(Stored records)
/-! ### `setSlot` -/

@[simp] theorem setSlot_log2NMax (i : Nat) (x : Slot) (s : State) : (s.setSlot i x).log2NMax = s.log2NMax := rfl
@[simp] theorem setSlot_cmd (i : Nat) (x : Slot) (s : State) : (s.setSlot i x).cmd = s.cmd := rfl
@[simp] theorem setSlot_ie (i : Nat) (x : Slot) (s : State) : (s.setSlot i x).ie = s.ie := rfl
@[simp] theorem setSlot_sampleRate (i : Nat) (x : Slot) (s : State) : (s.setSlot i x).sampleRate = s.sampleRate := rfl
@[simp] theorem setSlot_intervalUs (i : Nat) (x : Slot) (s : State) : (s.setSlot i x).intervalUs = s.intervalUs := rfl
@[simp] theorem setSlot_timeUs (i : Nat) (x : Slot) (s : State) : (s.setSlot i x).timeUs = s.timeUs := rfl
@[simp] theorem setSlot_m (i : Nat) (x : Slot) (s : State) : (s.setSlot i x).m = s.m := rfl
@[simp] theorem setSlot_n (i : Nat) (x : Slot) (s : State) : (s.setSlot i x).n = s.n := rfl
@[simp] theorem setSlot_spb (i : Nat) (x : Slot) (s : State) : (s.setSlot i x).spb = s.spb := rfl
@[simp] theorem setSlot_dt (i : Nat) (x : Slot) (s : State) : (s.setSlot i x).dt = s.dt := rfl
@[simp] theorem setSlot_fs (i : Nat) (x : Slot) (s : State) : (s.setSlot i x).fs = s.fs := rfl
@[simp] theorem setSlot_npeaks (i : Nat) (x : Slot) (s : State) : (s.setSlot i x).npeaks = s.npeaks := rfl
@[simp] theorem setSlot_slots (i : Nat) (x : Slot) (s : State) : (s.setSlot i x).slots = s.slots.set i x := rfl
@[simp] theorem setSlot_ibuf (i : Nat) (x : Slot) (s : State) : (s.setSlot i x).ibuf = s.ibuf := rfl
@[simp] theorem setSlot_fvec (i : Nat) (x : Slot) (s : State) : (s.setSlot i x).fvec = s.fvec := rfl
@[simp] theorem setSlot_peak (i : Nat) (x : Slot) (s : State) : (s.setSlot i x).peak = s.peak := rfl
@[simp] theorem setSlot_resp (i : Nat) (x : Slot) (s : State) : (s.setSlot i x).resp = s.resp := rfl
@[simp] theorem setSlot_draw (i : Nat) (x : Slot) (s : State) : (s.setSlot i x).draw = s.draw := rfl
@[simp] theorem setSlot_schedule (i : Nat) (x : Slot) (s : State) : (s.setSlot i x).schedule = s.schedule := rfl
@[simp] theorem setSlot_status (i : Nat) (x : Slot) (s : State) : (s.setSlot i x).status = s.status := rfl

/-! ### `bumpDraw` -/

@[simp] theorem bumpDraw_log2NMax (s : State) : (s.bumpDraw).log2NMax = s.log2NMax := rfl
@[simp] theorem bumpDraw_cmd (s : State) : (s.bumpDraw).cmd = s.cmd := rfl
@[simp] theorem bumpDraw_ie (s : State) : (s.bumpDraw).ie = s.ie := rfl
@[simp] theorem bumpDraw_sampleRate (s : State) : (s.bumpDraw).sampleRate = s.sampleRate := rfl
@[simp] theorem bumpDraw_intervalUs (s : State) : (s.bumpDraw).intervalUs = s.intervalUs := rfl
@[simp] theorem bumpDraw_timeUs (s : State) : (s.bumpDraw).timeUs = s.timeUs := rfl
@[simp] theorem bumpDraw_m (s : State) : (s.bumpDraw).m = s.m := rfl
@[simp] theorem bumpDraw_n (s : State) : (s.bumpDraw).n = s.n := rfl
@[simp] theorem bumpDraw_spb (s : State) : (s.bumpDraw).spb = s.spb := rfl
@[simp] theorem bumpDraw_dt (s : State) : (s.bumpDraw).dt = s.dt := rfl
@[simp] theorem bumpDraw_fs (s : State) : (s.bumpDraw).fs = s.fs := rfl
@[simp] theorem bumpDraw_npeaks (s : State) : (s.bumpDraw).npeaks = s.npeaks := rfl
@[simp] theorem bumpDraw_slots (s : State) : (s.bumpDraw).slots = s.slots := rfl
@[simp] theorem bumpDraw_ibuf (s : State) : (s.bumpDraw).ibuf = s.ibuf := rfl
@[simp] theorem bumpDraw_fvec (s : State) : (s.bumpDraw).fvec = s.fvec := rfl
@[simp] theorem bumpDraw_peak (s : State) : (s.bumpDraw).peak = s.peak := rfl
@[simp] theorem bumpDraw_resp (s : State) : (s.bumpDraw).resp = s.resp := rfl
@[simp] theorem bumpDraw_draw (s : State) : (s.bumpDraw).draw = s.draw + 1 := rfl
@[simp] theorem bumpDraw_schedule (s : State) : (s.bumpDraw).schedule = s.schedule := rfl
@[simp] theorem bumpDraw_status (s : State) : (s.bumpDraw).status = s.status := rfl

/-! ### `freeSlot` -/

@[simp] theorem freeSlot_log2NMax (i : Nat) (s : State) : (freeSlot i s).log2NMax = s.log2NMax := rfl
@[simp] theorem freeSlot_cmd (i : Nat) (s : State) : (freeSlot i s).cmd = s.cmd := rfl
@[simp] theorem freeSlot_ie (i : Nat) (s : State) : (freeSlot i s).ie = s.ie := rfl
@[simp] theorem freeSlot_sampleRate (i : Nat) (s : State) : (freeSlot i s).sampleRate = s.sampleRate := rfl
@[simp] theorem freeSlot_intervalUs (i : Nat) (s : State) : (freeSlot i s).intervalUs = s.intervalUs := rfl
@[simp] theorem freeSlot_timeUs (i : Nat) (s : State) : (freeSlot i s).timeUs = s.timeUs := rfl
@[simp] theorem freeSlot_m (i : Nat) (s : State) : (freeSlot i s).m = s.m := rfl
@[simp] theorem freeSlot_n (i : Nat) (s : State) : (freeSlot i s).n = s.n := rfl
@[simp] theorem freeSlot_spb (i : Nat) (s : State) : (freeSlot i s).spb = s.spb := rfl
@[simp] theorem freeSlot_dt (i : Nat) (s : State) : (freeSlot i s).dt = s.dt := rfl
@[simp] theorem freeSlot_fs (i : Nat) (s : State) : (freeSlot i s).fs = s.fs := rfl
@[simp] theorem freeSlot_npeaks (i : Nat) (s : State) : (freeSlot i s).npeaks = s.npeaks := rfl
@[simp] theorem freeSlot_slots (i : Nat) (s : State) :
    (freeSlot i s).slots = s.slots.set i ((s.slot i).freed s.draw) := rfl
@[simp] theorem freeSlot_ibuf (i : Nat) (s : State) : (freeSlot i s).ibuf = s.ibuf := rfl
@[simp] theorem freeSlot_fvec (i : Nat) (s : State) : (freeSlot i s).fvec = s.fvec := rfl
@[simp] theorem freeSlot_peak (i : Nat) (s : State) : (freeSlot i s).peak = s.peak := rfl
@[simp] theorem freeSlot_resp (i : Nat) (s : State) : (freeSlot i s).resp = s.resp := rfl
@[simp] theorem freeSlot_draw (i : Nat) (s : State) : (freeSlot i s).draw = s.draw + 1 := rfl
@[simp] theorem freeSlot_schedule (i : Nat) (s : State) : (freeSlot i s).schedule = s.schedule := rfl
@[simp] theorem freeSlot_status (i : Nat) (s : State) : (freeSlot i s).status = s.status := rfl

/-! ### `freeAllSlots` -/

@[simp] theorem freeAllSlots_log2NMax (s : State) : (freeAllSlots s).log2NMax = s.log2NMax := rfl
@[simp] theorem freeAllSlots_cmd (s : State) : (freeAllSlots s).cmd = s.cmd := rfl
@[simp] theorem freeAllSlots_ie (s : State) : (freeAllSlots s).ie = s.ie := rfl
@[simp] theorem freeAllSlots_sampleRate (s : State) : (freeAllSlots s).sampleRate = s.sampleRate := rfl
@[simp] theorem freeAllSlots_intervalUs (s : State) : (freeAllSlots s).intervalUs = s.intervalUs := rfl
@[simp] theorem freeAllSlots_timeUs (s : State) : (freeAllSlots s).timeUs = s.timeUs := rfl
@[simp] theorem freeAllSlots_m (s : State) : (freeAllSlots s).m = s.m := rfl
@[simp] theorem freeAllSlots_n (s : State) : (freeAllSlots s).n = s.n := rfl
@[simp] theorem freeAllSlots_spb (s : State) : (freeAllSlots s).spb = s.spb := rfl
@[simp] theorem freeAllSlots_dt (s : State) : (freeAllSlots s).dt = s.dt := rfl
@[simp] theorem freeAllSlots_fs (s : State) : (freeAllSlots s).fs = s.fs := rfl
@[simp] theorem freeAllSlots_npeaks (s : State) : (freeAllSlots s).npeaks = s.npeaks := rfl
@[simp] theorem freeAllSlots_slots (s : State) :
    (freeAllSlots s).slots = s.slots.map fun x => Slot.freed x s.draw := rfl
@[simp] theorem freeAllSlots_ibuf (s : State) : (freeAllSlots s).ibuf = s.ibuf := rfl
@[simp] theorem freeAllSlots_fvec (s : State) : (freeAllSlots s).fvec = s.fvec := rfl
@[simp] theorem freeAllSlots_peak (s : State) : (freeAllSlots s).peak = s.peak := rfl
@[simp] theorem freeAllSlots_resp (s : State) : (freeAllSlots s).resp = s.resp := rfl
@[simp] theorem freeAllSlots_draw (s : State) : (freeAllSlots s).draw = s.draw + 1 := rfl
@[simp] theorem freeAllSlots_schedule (s : State) : (freeAllSlots s).schedule = s.schedule := rfl
@[simp] theorem freeAllSlots_status (s : State) : (freeAllSlots s).status = s.status := rfl

/-! ### `setOvr` -/

@[simp] theorem setOvr_log2NMax (s : State) : (setOvr s).log2NMax = s.log2NMax := rfl
@[simp] theorem setOvr_cmd (s : State) : (setOvr s).cmd = s.cmd := rfl
@[simp] theorem setOvr_ie (s : State) : (setOvr s).ie = s.ie := rfl
@[simp] theorem setOvr_sampleRate (s : State) : (setOvr s).sampleRate = s.sampleRate := rfl
@[simp] theorem setOvr_intervalUs (s : State) : (setOvr s).intervalUs = s.intervalUs := rfl
@[simp] theorem setOvr_timeUs (s : State) : (setOvr s).timeUs = s.timeUs := rfl
@[simp] theorem setOvr_m (s : State) : (setOvr s).m = s.m := rfl
@[simp] theorem setOvr_n (s : State) : (setOvr s).n = s.n := rfl
@[simp] theorem setOvr_spb (s : State) : (setOvr s).spb = s.spb := rfl
@[simp] theorem setOvr_dt (s : State) : (setOvr s).dt = s.dt := rfl
@[simp] theorem setOvr_fs (s : State) : (setOvr s).fs = s.fs := rfl
@[simp] theorem setOvr_npeaks (s : State) : (setOvr s).npeaks = s.npeaks := rfl
@[simp] theorem setOvr_slots (s : State) : (setOvr s).slots = s.slots := rfl
@[simp] theorem setOvr_ibuf (s : State) : (setOvr s).ibuf = s.ibuf := rfl
@[simp] theorem setOvr_fvec (s : State) : (setOvr s).fvec = s.fvec := rfl
@[simp] theorem setOvr_peak (s : State) : (setOvr s).peak = s.peak := rfl
@[simp] theorem setOvr_resp (s : State) : (setOvr s).resp = s.resp := rfl
@[simp] theorem setOvr_draw (s : State) : (setOvr s).draw = s.draw := rfl
@[simp] theorem setOvr_schedule (s : State) : (setOvr s).schedule = s.schedule := rfl
@[simp] theorem setOvr_busy (s : State) : (setOvr s).status.busy = s.status.busy := rfl
@[simp] theorem setOvr_done (s : State) : (setOvr s).status.done = s.status.done := rfl
@[simp] theorem setOvr_err (s : State) : (setOvr s).status.err = s.status.err := rfl
@[simp] theorem setOvr_ovr (s : State) : (setOvr s).status.ovr = true := rfl
@[simp] theorem setOvr_planValid (s : State) : (setOvr s).status.planValid = s.status.planValid := rfl
@[simp] theorem setOvr_fvecValid (s : State) : (setOvr s).status.fvecValid = s.status.fvecValid := rfl
@[simp] theorem setOvr_peaksValid (s : State) : (setOvr s).status.peaksValid = s.status.peaksValid := rfl
@[simp] theorem setOvr_result (s : State) : (setOvr s).status.result = s.status.result := rfl
@[simp] theorem setOvr_errcode (s : State) : (setOvr s).status.errcode = s.status.errcode := rfl

/-! ### `clearPeaks` -/

@[simp] theorem clearPeaks_log2NMax (s : State) : (clearPeaks s).log2NMax = s.log2NMax := rfl
@[simp] theorem clearPeaks_cmd (s : State) : (clearPeaks s).cmd = s.cmd := rfl
@[simp] theorem clearPeaks_ie (s : State) : (clearPeaks s).ie = s.ie := rfl
@[simp] theorem clearPeaks_sampleRate (s : State) : (clearPeaks s).sampleRate = s.sampleRate := rfl
@[simp] theorem clearPeaks_intervalUs (s : State) : (clearPeaks s).intervalUs = s.intervalUs := rfl
@[simp] theorem clearPeaks_timeUs (s : State) : (clearPeaks s).timeUs = s.timeUs := rfl
@[simp] theorem clearPeaks_m (s : State) : (clearPeaks s).m = s.m := rfl
@[simp] theorem clearPeaks_n (s : State) : (clearPeaks s).n = s.n := rfl
@[simp] theorem clearPeaks_spb (s : State) : (clearPeaks s).spb = s.spb := rfl
@[simp] theorem clearPeaks_dt (s : State) : (clearPeaks s).dt = s.dt := rfl
@[simp] theorem clearPeaks_fs (s : State) : (clearPeaks s).fs = s.fs := rfl
@[simp] theorem clearPeaks_npeaks (s : State) : (clearPeaks s).npeaks = 0 := rfl
@[simp] theorem clearPeaks_slots (s : State) : (clearPeaks s).slots = s.slots := rfl
@[simp] theorem clearPeaks_ibuf (s : State) : (clearPeaks s).ibuf = s.ibuf := rfl
@[simp] theorem clearPeaks_fvec (s : State) : (clearPeaks s).fvec = s.fvec := rfl
@[simp] theorem clearPeaks_peak (s : State) : (clearPeaks s).peak = s.peak := rfl
@[simp] theorem clearPeaks_resp (s : State) : (clearPeaks s).resp = s.resp := rfl
@[simp] theorem clearPeaks_draw (s : State) : (clearPeaks s).draw = s.draw := rfl
@[simp] theorem clearPeaks_schedule (s : State) : (clearPeaks s).schedule = s.schedule := rfl
@[simp] theorem clearPeaks_busy (s : State) : (clearPeaks s).status.busy = s.status.busy := rfl
@[simp] theorem clearPeaks_done (s : State) : (clearPeaks s).status.done = s.status.done := rfl
@[simp] theorem clearPeaks_err (s : State) : (clearPeaks s).status.err = s.status.err := rfl
@[simp] theorem clearPeaks_ovr (s : State) : (clearPeaks s).status.ovr = s.status.ovr := rfl
@[simp] theorem clearPeaks_planValid (s : State) : (clearPeaks s).status.planValid = s.status.planValid := rfl
@[simp] theorem clearPeaks_fvecValid (s : State) : (clearPeaks s).status.fvecValid = s.status.fvecValid := rfl
@[simp] theorem clearPeaks_peaksValid (s : State) : (clearPeaks s).status.peaksValid = false := rfl
@[simp] theorem clearPeaks_result (s : State) : (clearPeaks s).status.result = s.status.result := rfl
@[simp] theorem clearPeaks_errcode (s : State) : (clearPeaks s).status.errcode = s.status.errcode := rfl

/-! ### `clearDerived` -/

@[simp] theorem clearDerived_log2NMax (s : State) : (clearDerived s).log2NMax = s.log2NMax := rfl
@[simp] theorem clearDerived_cmd (s : State) : (clearDerived s).cmd = s.cmd := rfl
@[simp] theorem clearDerived_ie (s : State) : (clearDerived s).ie = s.ie := rfl
@[simp] theorem clearDerived_sampleRate (s : State) : (clearDerived s).sampleRate = s.sampleRate := rfl
@[simp] theorem clearDerived_intervalUs (s : State) : (clearDerived s).intervalUs = s.intervalUs := rfl
@[simp] theorem clearDerived_timeUs (s : State) : (clearDerived s).timeUs = s.timeUs := rfl
@[simp] theorem clearDerived_m (s : State) : (clearDerived s).m = s.m := rfl
@[simp] theorem clearDerived_n (s : State) : (clearDerived s).n = s.n := rfl
@[simp] theorem clearDerived_spb (s : State) : (clearDerived s).spb = s.spb := rfl
@[simp] theorem clearDerived_dt (s : State) : (clearDerived s).dt = s.dt := rfl
@[simp] theorem clearDerived_fs (s : State) : (clearDerived s).fs = s.fs := rfl
@[simp] theorem clearDerived_npeaks (s : State) : (clearDerived s).npeaks = 0 := rfl
@[simp] theorem clearDerived_slots (s : State) : (clearDerived s).slots = s.slots := rfl
@[simp] theorem clearDerived_ibuf (s : State) : (clearDerived s).ibuf = s.ibuf := rfl
@[simp] theorem clearDerived_fvec (s : State) : (clearDerived s).fvec = s.fvec := rfl
@[simp] theorem clearDerived_peak (s : State) : (clearDerived s).peak = s.peak := rfl
@[simp] theorem clearDerived_resp (s : State) : (clearDerived s).resp = s.resp := rfl
@[simp] theorem clearDerived_draw (s : State) : (clearDerived s).draw = s.draw := rfl
@[simp] theorem clearDerived_schedule (s : State) : (clearDerived s).schedule = s.schedule := rfl
@[simp] theorem clearDerived_busy (s : State) : (clearDerived s).status.busy = s.status.busy := rfl
@[simp] theorem clearDerived_done (s : State) : (clearDerived s).status.done = s.status.done := rfl
@[simp] theorem clearDerived_err (s : State) : (clearDerived s).status.err = s.status.err := rfl
@[simp] theorem clearDerived_ovr (s : State) : (clearDerived s).status.ovr = s.status.ovr := rfl
@[simp] theorem clearDerived_planValid (s : State) : (clearDerived s).status.planValid = s.status.planValid := rfl
@[simp] theorem clearDerived_fvecValid (s : State) : (clearDerived s).status.fvecValid = false := rfl
@[simp] theorem clearDerived_peaksValid (s : State) : (clearDerived s).status.peaksValid = false := rfl
@[simp] theorem clearDerived_result (s : State) : (clearDerived s).status.result = s.status.result := rfl
@[simp] theorem clearDerived_errcode (s : State) : (clearDerived s).status.errcode = s.status.errcode := rfl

= About this task =
Working from the entries above, return all lines that contain "sampleRate".

= Task answer =
@[simp] theorem setSlot_sampleRate (i : Nat) (x : Slot) (s : State) : (s.setSlot i x).sampleRate = s.sampleRate := rfl
@[simp] theorem bumpDraw_sampleRate (s : State) : (s.bumpDraw).sampleRate = s.sampleRate := rfl
@[simp] theorem freeSlot_sampleRate (i : Nat) (s : State) : (freeSlot i s).sampleRate = s.sampleRate := rfl
@[simp] theorem freeAllSlots_sampleRate (s : State) : (freeAllSlots s).sampleRate = s.sampleRate := rfl
@[simp] theorem setOvr_sampleRate (s : State) : (setOvr s).sampleRate = s.sampleRate := rfl
@[simp] theorem clearPeaks_sampleRate (s : State) : (clearPeaks s).sampleRate = s.sampleRate := rfl
@[simp] theorem clearDerived_sampleRate (s : State) : (clearDerived s).sampleRate = s.sampleRate := rfl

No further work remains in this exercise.